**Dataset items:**
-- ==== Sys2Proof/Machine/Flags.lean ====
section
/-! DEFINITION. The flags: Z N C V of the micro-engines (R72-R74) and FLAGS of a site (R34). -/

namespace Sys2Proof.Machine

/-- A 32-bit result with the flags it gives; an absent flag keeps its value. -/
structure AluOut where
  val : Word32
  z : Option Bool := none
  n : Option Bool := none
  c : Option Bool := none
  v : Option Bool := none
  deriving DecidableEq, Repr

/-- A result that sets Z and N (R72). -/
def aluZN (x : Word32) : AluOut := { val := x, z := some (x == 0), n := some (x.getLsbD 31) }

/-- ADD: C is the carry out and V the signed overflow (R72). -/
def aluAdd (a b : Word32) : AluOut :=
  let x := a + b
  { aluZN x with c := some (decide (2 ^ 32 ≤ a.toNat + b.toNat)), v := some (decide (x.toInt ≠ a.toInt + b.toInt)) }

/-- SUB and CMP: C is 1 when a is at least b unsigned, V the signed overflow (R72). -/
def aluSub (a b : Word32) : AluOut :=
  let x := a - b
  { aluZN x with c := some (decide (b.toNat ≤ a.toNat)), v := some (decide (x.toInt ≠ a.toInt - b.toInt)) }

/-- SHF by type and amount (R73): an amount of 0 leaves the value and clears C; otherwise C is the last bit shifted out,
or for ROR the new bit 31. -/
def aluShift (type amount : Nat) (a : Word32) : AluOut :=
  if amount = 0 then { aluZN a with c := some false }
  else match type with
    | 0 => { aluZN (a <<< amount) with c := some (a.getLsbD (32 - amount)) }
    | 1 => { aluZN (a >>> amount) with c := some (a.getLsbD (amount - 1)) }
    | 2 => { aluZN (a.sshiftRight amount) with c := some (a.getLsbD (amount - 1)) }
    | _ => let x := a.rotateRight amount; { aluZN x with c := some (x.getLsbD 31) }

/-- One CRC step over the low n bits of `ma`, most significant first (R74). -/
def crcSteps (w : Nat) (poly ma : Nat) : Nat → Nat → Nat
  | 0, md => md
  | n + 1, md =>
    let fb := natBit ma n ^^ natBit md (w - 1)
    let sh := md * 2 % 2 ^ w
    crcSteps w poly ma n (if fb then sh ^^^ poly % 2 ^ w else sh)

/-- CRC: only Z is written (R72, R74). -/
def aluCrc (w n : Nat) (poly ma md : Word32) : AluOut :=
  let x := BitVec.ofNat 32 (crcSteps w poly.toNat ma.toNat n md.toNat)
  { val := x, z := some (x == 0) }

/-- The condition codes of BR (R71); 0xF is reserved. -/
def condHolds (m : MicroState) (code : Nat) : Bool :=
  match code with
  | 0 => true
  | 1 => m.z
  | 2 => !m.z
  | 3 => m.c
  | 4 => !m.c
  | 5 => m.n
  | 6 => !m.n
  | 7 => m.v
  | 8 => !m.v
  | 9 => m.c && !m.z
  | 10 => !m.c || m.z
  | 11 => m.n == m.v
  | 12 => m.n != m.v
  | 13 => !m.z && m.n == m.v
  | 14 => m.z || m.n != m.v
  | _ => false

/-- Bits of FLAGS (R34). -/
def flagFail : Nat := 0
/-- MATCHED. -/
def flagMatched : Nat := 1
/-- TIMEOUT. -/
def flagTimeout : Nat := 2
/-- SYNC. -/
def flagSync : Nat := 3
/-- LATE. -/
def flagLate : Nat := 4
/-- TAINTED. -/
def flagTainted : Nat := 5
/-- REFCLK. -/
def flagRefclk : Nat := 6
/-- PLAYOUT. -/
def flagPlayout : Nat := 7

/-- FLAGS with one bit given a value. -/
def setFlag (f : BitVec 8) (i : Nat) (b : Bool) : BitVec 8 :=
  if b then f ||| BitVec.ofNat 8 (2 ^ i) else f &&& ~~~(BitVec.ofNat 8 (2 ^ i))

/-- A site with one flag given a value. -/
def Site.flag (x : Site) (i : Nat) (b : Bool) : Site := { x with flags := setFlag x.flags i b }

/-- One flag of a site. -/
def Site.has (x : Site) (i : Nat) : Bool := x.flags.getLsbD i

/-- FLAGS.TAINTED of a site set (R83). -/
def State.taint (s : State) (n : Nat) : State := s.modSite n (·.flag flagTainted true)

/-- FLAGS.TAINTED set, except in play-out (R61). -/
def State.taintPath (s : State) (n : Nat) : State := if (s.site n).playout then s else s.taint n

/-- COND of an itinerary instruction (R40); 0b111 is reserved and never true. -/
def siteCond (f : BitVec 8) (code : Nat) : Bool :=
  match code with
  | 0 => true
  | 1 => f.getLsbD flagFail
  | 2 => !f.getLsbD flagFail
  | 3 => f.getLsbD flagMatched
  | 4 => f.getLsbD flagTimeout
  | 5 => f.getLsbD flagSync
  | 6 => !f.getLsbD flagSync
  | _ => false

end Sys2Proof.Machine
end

...

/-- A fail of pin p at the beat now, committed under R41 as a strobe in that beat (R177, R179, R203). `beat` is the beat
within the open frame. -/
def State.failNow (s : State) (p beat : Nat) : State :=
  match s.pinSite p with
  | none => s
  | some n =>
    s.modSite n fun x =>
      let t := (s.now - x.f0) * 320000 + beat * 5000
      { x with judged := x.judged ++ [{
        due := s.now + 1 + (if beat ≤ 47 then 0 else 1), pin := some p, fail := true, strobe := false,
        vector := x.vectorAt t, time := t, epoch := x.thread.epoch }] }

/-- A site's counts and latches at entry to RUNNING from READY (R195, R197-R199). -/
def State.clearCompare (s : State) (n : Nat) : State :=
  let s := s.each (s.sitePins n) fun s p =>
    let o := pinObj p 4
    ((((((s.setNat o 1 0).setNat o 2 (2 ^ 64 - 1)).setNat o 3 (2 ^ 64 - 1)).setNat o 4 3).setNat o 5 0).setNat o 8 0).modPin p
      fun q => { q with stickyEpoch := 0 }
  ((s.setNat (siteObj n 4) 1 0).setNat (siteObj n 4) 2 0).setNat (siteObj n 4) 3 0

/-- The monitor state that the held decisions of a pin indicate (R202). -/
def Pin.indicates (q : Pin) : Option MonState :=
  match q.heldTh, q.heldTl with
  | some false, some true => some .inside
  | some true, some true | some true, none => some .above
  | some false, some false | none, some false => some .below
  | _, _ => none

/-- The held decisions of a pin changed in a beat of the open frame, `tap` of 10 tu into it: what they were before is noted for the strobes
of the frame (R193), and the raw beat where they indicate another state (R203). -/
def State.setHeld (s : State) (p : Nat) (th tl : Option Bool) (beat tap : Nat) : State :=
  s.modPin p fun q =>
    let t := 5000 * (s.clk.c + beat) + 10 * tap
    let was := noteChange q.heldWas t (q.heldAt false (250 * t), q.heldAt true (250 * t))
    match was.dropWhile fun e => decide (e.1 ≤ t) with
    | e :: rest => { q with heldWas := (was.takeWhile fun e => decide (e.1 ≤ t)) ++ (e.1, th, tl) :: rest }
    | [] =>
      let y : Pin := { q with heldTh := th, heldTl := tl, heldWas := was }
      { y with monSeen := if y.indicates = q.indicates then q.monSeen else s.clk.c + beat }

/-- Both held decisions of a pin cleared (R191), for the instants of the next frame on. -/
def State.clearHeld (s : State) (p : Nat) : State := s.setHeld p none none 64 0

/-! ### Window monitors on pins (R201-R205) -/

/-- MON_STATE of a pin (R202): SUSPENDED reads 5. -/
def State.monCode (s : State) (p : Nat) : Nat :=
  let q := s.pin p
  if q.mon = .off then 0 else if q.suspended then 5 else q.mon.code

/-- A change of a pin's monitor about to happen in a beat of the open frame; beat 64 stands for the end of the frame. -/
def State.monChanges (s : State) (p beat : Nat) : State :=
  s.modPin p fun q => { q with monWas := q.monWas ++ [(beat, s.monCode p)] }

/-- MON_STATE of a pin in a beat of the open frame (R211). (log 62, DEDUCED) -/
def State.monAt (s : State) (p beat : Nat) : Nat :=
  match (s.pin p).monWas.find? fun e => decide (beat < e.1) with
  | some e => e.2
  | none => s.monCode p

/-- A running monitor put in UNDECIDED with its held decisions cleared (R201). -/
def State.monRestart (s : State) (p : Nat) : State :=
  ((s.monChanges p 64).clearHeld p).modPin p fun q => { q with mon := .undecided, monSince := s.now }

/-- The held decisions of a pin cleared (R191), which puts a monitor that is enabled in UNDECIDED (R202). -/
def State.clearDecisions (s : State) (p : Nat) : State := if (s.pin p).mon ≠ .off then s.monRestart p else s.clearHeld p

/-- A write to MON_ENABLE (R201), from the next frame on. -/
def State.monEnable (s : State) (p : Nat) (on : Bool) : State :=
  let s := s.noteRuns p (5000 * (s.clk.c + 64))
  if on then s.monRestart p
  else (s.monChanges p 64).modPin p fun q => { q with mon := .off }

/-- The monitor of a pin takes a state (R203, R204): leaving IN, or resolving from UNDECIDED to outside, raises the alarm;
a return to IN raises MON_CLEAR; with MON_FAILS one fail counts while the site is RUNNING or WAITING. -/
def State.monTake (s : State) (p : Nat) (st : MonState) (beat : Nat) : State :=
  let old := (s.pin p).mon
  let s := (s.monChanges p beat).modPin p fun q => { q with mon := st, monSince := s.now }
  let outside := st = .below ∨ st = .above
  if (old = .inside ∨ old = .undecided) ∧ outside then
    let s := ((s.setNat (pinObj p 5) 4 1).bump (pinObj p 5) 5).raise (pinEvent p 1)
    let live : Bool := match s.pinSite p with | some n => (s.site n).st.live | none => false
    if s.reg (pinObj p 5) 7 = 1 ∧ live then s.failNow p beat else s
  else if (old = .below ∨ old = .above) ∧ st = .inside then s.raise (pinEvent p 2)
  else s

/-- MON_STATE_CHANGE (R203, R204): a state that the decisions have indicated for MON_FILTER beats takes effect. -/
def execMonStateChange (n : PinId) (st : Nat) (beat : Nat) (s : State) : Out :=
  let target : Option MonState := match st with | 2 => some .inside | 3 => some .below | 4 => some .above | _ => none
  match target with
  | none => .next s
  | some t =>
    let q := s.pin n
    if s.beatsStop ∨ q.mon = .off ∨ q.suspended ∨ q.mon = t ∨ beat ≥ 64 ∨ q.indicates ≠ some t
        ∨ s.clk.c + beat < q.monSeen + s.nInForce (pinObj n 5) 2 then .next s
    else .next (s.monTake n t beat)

...

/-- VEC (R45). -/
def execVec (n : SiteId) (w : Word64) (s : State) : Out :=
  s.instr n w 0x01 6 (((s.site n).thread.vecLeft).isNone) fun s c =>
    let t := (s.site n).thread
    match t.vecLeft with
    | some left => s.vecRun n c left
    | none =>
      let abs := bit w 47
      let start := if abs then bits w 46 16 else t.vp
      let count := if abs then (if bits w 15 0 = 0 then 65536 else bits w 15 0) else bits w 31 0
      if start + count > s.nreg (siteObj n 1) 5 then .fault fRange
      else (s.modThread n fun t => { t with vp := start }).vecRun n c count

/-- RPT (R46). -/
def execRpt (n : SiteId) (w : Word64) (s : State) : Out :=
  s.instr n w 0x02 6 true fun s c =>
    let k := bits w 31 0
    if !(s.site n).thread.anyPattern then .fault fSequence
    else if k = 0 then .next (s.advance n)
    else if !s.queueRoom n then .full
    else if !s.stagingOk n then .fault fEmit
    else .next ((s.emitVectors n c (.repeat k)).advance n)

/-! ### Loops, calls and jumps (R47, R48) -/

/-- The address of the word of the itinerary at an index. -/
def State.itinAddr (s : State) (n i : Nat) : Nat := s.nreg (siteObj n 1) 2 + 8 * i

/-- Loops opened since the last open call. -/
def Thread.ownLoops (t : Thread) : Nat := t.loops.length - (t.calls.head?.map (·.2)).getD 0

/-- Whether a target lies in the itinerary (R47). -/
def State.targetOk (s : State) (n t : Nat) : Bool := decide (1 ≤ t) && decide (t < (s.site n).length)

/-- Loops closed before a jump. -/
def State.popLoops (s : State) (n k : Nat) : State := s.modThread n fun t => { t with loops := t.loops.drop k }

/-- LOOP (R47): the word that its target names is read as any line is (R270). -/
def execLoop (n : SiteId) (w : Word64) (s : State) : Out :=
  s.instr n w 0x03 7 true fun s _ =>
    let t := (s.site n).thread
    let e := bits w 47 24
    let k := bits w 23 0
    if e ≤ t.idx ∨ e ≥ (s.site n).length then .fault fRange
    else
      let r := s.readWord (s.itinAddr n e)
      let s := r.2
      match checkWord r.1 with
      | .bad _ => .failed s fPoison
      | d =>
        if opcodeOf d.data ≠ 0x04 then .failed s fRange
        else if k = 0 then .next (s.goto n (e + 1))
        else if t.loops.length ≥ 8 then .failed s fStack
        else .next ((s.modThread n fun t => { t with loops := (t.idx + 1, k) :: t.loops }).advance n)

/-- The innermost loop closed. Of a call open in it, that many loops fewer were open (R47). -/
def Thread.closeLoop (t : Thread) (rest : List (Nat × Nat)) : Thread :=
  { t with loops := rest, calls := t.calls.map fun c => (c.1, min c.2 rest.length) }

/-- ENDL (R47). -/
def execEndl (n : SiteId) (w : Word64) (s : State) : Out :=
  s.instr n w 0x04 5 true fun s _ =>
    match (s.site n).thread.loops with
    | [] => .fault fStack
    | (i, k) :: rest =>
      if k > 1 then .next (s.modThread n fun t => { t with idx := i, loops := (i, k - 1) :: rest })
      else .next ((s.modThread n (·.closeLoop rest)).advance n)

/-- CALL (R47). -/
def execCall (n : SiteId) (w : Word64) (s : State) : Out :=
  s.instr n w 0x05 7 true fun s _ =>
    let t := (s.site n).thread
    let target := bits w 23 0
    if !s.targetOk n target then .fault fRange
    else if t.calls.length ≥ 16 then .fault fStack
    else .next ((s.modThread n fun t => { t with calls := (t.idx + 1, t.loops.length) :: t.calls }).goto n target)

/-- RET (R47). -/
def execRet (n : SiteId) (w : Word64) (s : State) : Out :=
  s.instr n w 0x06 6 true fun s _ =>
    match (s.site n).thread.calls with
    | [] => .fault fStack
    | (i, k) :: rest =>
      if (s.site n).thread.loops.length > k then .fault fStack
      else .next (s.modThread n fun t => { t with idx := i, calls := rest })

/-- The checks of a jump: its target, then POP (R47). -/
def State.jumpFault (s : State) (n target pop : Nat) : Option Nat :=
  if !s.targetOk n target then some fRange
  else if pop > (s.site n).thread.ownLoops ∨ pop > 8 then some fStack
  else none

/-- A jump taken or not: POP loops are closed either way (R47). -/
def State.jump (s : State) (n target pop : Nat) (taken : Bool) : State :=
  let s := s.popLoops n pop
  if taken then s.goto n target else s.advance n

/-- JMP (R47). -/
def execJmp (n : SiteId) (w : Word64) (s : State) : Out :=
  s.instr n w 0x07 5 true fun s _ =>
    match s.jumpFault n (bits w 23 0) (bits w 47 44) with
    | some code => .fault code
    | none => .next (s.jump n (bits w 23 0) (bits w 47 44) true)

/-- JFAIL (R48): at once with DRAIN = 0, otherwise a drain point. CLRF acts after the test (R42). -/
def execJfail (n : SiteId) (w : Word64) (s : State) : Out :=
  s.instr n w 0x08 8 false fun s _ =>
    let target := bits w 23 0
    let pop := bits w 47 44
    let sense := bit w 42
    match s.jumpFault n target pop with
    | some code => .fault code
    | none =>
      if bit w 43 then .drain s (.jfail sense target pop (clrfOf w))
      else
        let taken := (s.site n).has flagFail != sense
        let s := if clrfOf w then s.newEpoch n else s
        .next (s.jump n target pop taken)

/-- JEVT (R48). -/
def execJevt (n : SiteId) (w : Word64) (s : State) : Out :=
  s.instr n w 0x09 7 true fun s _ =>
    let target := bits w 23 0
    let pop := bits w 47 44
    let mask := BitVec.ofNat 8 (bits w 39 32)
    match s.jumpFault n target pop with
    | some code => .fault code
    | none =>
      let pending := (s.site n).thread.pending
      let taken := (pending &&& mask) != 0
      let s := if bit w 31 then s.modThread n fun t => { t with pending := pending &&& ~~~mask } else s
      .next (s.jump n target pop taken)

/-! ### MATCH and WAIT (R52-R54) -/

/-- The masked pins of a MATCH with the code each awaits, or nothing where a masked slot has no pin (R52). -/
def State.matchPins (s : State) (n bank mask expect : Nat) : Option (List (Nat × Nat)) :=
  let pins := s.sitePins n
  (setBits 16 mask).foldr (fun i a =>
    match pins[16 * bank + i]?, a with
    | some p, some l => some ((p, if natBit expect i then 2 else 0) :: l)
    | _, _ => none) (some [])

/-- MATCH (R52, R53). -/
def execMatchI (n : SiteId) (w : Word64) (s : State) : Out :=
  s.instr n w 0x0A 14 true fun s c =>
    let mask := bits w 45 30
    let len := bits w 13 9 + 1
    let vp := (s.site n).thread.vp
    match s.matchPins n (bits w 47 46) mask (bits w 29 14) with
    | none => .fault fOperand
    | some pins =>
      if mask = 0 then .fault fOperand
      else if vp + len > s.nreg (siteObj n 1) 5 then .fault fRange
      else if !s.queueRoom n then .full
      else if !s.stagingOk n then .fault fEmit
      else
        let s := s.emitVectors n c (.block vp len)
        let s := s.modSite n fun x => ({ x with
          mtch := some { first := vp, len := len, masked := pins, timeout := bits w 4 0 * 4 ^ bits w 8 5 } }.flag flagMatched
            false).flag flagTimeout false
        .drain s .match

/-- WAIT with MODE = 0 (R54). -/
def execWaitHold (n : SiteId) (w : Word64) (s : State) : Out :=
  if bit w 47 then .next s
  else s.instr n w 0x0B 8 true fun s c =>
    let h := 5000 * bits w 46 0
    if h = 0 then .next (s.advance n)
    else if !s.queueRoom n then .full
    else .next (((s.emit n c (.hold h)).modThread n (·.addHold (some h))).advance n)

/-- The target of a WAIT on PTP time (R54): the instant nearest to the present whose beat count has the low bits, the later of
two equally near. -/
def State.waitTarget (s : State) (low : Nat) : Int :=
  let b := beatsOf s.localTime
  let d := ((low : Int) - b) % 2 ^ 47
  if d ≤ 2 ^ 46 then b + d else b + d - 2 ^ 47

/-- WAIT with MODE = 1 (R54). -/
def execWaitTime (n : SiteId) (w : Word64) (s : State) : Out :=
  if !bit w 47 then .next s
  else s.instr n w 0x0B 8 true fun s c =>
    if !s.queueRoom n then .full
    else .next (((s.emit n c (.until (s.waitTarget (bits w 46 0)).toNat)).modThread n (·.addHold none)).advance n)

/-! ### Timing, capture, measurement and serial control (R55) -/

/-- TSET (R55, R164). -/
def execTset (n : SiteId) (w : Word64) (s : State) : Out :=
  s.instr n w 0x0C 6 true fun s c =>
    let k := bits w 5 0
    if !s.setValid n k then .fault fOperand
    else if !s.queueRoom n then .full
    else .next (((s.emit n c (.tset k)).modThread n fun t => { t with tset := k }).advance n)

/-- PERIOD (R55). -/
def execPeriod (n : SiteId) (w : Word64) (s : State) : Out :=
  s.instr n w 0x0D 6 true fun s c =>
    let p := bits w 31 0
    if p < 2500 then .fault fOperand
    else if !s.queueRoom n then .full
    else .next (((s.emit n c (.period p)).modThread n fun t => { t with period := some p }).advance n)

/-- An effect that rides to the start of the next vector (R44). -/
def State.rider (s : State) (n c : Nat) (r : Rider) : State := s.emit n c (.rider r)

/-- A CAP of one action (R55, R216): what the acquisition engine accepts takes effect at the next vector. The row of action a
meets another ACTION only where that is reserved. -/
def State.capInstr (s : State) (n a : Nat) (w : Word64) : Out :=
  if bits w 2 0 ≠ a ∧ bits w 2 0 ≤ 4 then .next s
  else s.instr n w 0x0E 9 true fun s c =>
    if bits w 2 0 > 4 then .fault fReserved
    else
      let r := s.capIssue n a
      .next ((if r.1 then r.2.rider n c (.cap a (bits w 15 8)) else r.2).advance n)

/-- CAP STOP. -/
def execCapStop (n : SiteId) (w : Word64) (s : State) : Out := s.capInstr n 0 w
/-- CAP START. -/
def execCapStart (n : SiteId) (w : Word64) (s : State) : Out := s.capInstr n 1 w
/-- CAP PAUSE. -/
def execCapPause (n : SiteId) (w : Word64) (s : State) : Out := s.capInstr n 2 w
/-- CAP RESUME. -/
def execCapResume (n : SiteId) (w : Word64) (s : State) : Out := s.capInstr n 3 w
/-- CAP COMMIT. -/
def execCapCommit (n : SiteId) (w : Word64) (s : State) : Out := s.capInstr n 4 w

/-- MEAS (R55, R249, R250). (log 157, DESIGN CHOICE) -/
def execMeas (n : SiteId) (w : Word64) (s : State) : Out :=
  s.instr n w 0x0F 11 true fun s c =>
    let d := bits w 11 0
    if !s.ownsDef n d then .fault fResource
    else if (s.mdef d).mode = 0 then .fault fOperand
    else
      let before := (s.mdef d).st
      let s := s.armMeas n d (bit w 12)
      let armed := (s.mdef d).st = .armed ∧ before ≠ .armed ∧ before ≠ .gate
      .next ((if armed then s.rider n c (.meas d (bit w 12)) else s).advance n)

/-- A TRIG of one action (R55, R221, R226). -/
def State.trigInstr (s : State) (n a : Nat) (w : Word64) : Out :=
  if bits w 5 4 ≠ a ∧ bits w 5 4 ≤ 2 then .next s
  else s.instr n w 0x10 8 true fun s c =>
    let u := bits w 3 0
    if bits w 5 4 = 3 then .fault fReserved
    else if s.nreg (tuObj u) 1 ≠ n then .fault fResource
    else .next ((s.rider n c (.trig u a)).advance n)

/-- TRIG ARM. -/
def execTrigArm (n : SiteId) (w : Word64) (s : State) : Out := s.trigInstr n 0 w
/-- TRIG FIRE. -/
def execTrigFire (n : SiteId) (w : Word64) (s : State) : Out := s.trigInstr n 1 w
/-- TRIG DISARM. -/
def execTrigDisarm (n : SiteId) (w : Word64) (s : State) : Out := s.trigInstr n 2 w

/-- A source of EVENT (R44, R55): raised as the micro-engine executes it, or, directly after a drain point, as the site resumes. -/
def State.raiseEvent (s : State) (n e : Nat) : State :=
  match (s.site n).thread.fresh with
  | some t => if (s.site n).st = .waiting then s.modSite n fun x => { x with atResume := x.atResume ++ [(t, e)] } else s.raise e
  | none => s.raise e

**What the task asks:**
Given the records above, return exactly the lines starting at the line containing "let abs := bit w 47" and ending at the line containing "open call. -/", including both.

**Reply:**
      let abs := bit w 47
      let start := if abs then bits w 46 16 else t.vp
      let count := if abs then (if bits w 15 0 = 0 then 65536 else bits w 15 0) else bits w 31 0
      if start + count > s.nreg (siteObj n 1) 5 then .fault fRange
      else (s.modThread n fun t => { t with vp := start }).vecRun n c count

/-- RPT (R46). -/
def execRpt (n : SiteId) (w : Word64) (s : State) : Out :=
  s.instr n w 0x02 6 true fun s c =>
    let k := bits w 31 0
    if !(s.site n).thread.anyPattern then .fault fSequence
    else if k = 0 then .next (s.advance n)
    else if !s.queueRoom n then .full
    else if !s.stagingOk n then .fault fEmit
    else .next ((s.emitVectors n c (.repeat k)).advance n)

/-! ### Loops, calls and jumps (R47, R48) -/

/-- The address of the word of the itinerary at an index. -/
def State.itinAddr (s : State) (n i : Nat) : Nat := s.nreg (siteObj n 1) 2 + 8 * i

/-- Loops opened since the last open call. -/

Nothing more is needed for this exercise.